This article is humbly dedicated to Adam Kilgarriff who passed away recently.

Google Giveth and Google Taketh, Developments in Google as a Corpus

Muralee Navaratnam, France

Muralee Navaratnam teaches in university contexts in France as well as working with business adults and exam classes. He blogs at eflnotes.wordpress.com and contributes to a Google Plus Corpus Linguistics Community. He has presented at international conferences and written for teaching association publications. Email: muranava@gmail.com

Menu

Introduction
Google Search
Google Custom Search Engine
Google Scholar
Conclusion
References

Introduction

Several interesting developments have taken place with regard to using search engines to learn English since Michael Rundell’s observations in HLT magazine in 2000.

Back then Google was not yet dominant and the web as a corpus (and/or Google as a corpus and concordancer) was not widely used. Now it seems unthinkable to find any internet user that does not use Google search in some way, and this key reality is what makes it attractive for language students.
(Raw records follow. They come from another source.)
/-! ## WAKE's branch (what it delivers is in Laws/Procedures.lean) -/

@[simp] theorem wakeDeliver_mode (d : Context) :
    (wakeDeliver d).mode = d.mode := by
  unfold wakeDeliver; split_ifs <;> rfl
@[simp] theorem wakeDeliver_initialized (d : Context) :
    (wakeDeliver d).initialized = d.initialized := by
  unfold wakeDeliver; split_ifs <;> rfl
@[simp] theorem wakeDeliver_txq (d : Context) :
    (wakeDeliver d).txq = d.txq := by
  unfold wakeDeliver; split_ifs <;> rfl
@[simp] theorem wakeDeliver_txRd (d : Context) :
    (wakeDeliver d).txRd = d.txRd := by
  unfold wakeDeliver; split_ifs <;> rfl
@[simp] theorem wakeDeliver_txWr (d : Context) :
    (wakeDeliver d).txWr = d.txWr := by
  unfold wakeDeliver; split_ifs <;> rfl
@[simp] theorem wakeDeliver_sendWait (d : Context) :
    (wakeDeliver d).sendWait = d.sendWait := by
  unfold wakeDeliver; split_ifs <;> rfl
@[simp] theorem wakeDeliver_recvWait (d : Context) :
    (wakeDeliver d).recvWait = d.recvWait := by
  unfold wakeDeliver; split_ifs <;> rfl
@[simp] theorem wakeDeliver_sendTimer (d : Context) :
    (wakeDeliver d).sendTimer = d.sendTimer := by
  unfold wakeDeliver; split_ifs <;> rfl
@[simp] theorem wakeDeliver_recvTimer (d : Context) :
    (wakeDeliver d).recvTimer = d.recvTimer := by
  unfold wakeDeliver; split_ifs <;> rfl
@[simp] theorem wakeDeliver_rxActive (d : Context) :
    (wakeDeliver d).rxActive = d.rxActive := by
  unfold wakeDeliver; split_ifs <;> rfl
@[simp] theorem wakeDeliver_rxNext (d : Context) :
    (wakeDeliver d).rxNext = d.rxNext := by
  unfold wakeDeliver; split_ifs <;> rfl
@[simp] theorem wakeDeliver_rxWr (d : Context) :
    (wakeDeliver d).rxWr = d.rxWr := by
  unfold wakeDeliver; split_ifs <;> rfl
@[simp] theorem wakeDeliver_latRssi (d : Context) :
    (wakeDeliver d).latRssi = d.latRssi := by
  unfold wakeDeliver; split_ifs <;> rfl
@[simp] theorem wakeDeliver_latAfc (d : Context) :
    (wakeDeliver d).latAfc = d.latAfc := by
  unfold wakeDeliver; split_ifs <;> rfl
@[simp] theorem wakeDeliver_rssiLast (d : Context) :
    (wakeDeliver d).rssiLast = d.rssiLast := by
  unfold wakeDeliver; split_ifs <;> rfl
@[simp] theorem wakeDeliver_resetCount (d : Context) :
    (wakeDeliver d).resetCount = d.resetCount := by
  unfold wakeDeliver; split_ifs <;> rfl
@[simp] theorem wakeDeliver_errorCount (d : Context) :
    (wakeDeliver d).errorCount = d.errorCount := by
  unfold wakeDeliver; split_ifs <;> rfl
@[simp] theorem wakeDeliver_supervisorCounter (d : Context) :
    (wakeDeliver d).supervisorCounter = d.supervisorCounter := by
  unfold wakeDeliver; split_ifs <;> rfl
@[simp] theorem wakeDeliver_cfg (d : Context) :
    (wakeDeliver d).cfg = d.cfg := by
  unfold wakeDeliver; split_ifs <;> rfl
@[simp] theorem wakeDeliver_phy (d : Context) :
    (wakeDeliver d).phy = d.phy := by
  unfold wakeDeliver; split_ifs <;> rfl
@[simp] theorem wakeDeliver_stDev (d : Context) :
    (wakeDeliver d).stDev = d.stDev := by
  unfold wakeDeliver; split_ifs <;> rfl
@[simp] theorem wakeDeliver_stIs1 (d : Context) :
    (wakeDeliver d).stIs1 = d.stIs1 := by
  unfold wakeDeliver; split_ifs <;> rfl
@[simp] theorem wakeDeliver_stIs2 (d : Context) :
    (wakeDeliver d).stIs2 = d.stIs2 := by
  unfold wakeDeliver; split_ifs <;> rfl
@[simp] theorem wakeDeliver_ien1 (d : Context) :
    (wakeDeliver d).ien1 = d.ien1 := by
  unfold wakeDeliver; split_ifs <;> rfl
@[simp] theorem wakeDeliver_ien2 (d : Context) :
    (wakeDeliver d).ien2 = d.ien2 := by
  unfold wakeDeliver; split_ifs <;> rfl
@[simp] theorem wakeDeliver_sigLink (d : Context) :
    (wakeDeliver d).sigLink = d.sigLink := by
  unfold wakeDeliver; split_ifs <;> rfl
@[simp] theorem wakeDeliver_txtimeoutReq (d : Context) :
    (wakeDeliver d).txtimeoutReq = d.txtimeoutReq := by
  unfold wakeDeliver; split_ifs <;> rfl
@[simp] theorem wakeDeliver_sendPkt (d : Context) :
    (wakeDeliver d).sendPkt = d.sendPkt := by
  unfold wakeDeliver; split_ifs <;> rfl
@[simp] theorem wakeDeliver_phyJobs (d : Context) :
    (wakeDeliver d).phyJobs = d.phyJobs := by
  unfold wakeDeliver; split_ifs <;> rfl
@[simp] theorem wakeDeliver_answers (d : Context) :
    (wakeDeliver d).answers = d.answers := by
  unfold wakeDeliver; split_ifs <;> rfl
@[simp] theorem wakeDeliver_reads (d : Context) :
    (wakeDeliver d).reads = d.reads := by
  unfold wakeDeliver; split_ifs <;> rfl
@[simp] theorem wakeDeliver_preempts (d : Context) :
    (wakeDeliver d).preempts = d.preempts := by
  unfold wakeDeliver; split_ifs <;> rfl
@[simp] theorem wakeDeliver_bus (d : Context) :
    (wakeDeliver d).bus = d.bus := by
  unfold wakeDeliver; split_ifs <;> rfl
Unfortunately this needs to be appraised in light of Google’s tendency to drop features at the click of a button. For example on May 8 2015 they got rid of the reading level search feature where results could be filtered according to reading level.

Keeping this in mind I’d like to quickly survey what we can do with Google to help with written language learning. I won’t here look at the wider Google as Language Learning approach (after Chinnery, 2008), which includes things such as Google Translate, Google Images, Google Docs, Google Hangouts, Google Trends or Google Ngram Viewer

I will limit my overview to Google Search, Google Custom Search Engine and Google Scholar.

Google Search

Double quotation marks give you the exact phrase, it keeps the word order, without the double quotation words in any order are returned.

One useful search is to combine exact search word with a free combination to only look for words associated with particular topics i.e. to narrow down search.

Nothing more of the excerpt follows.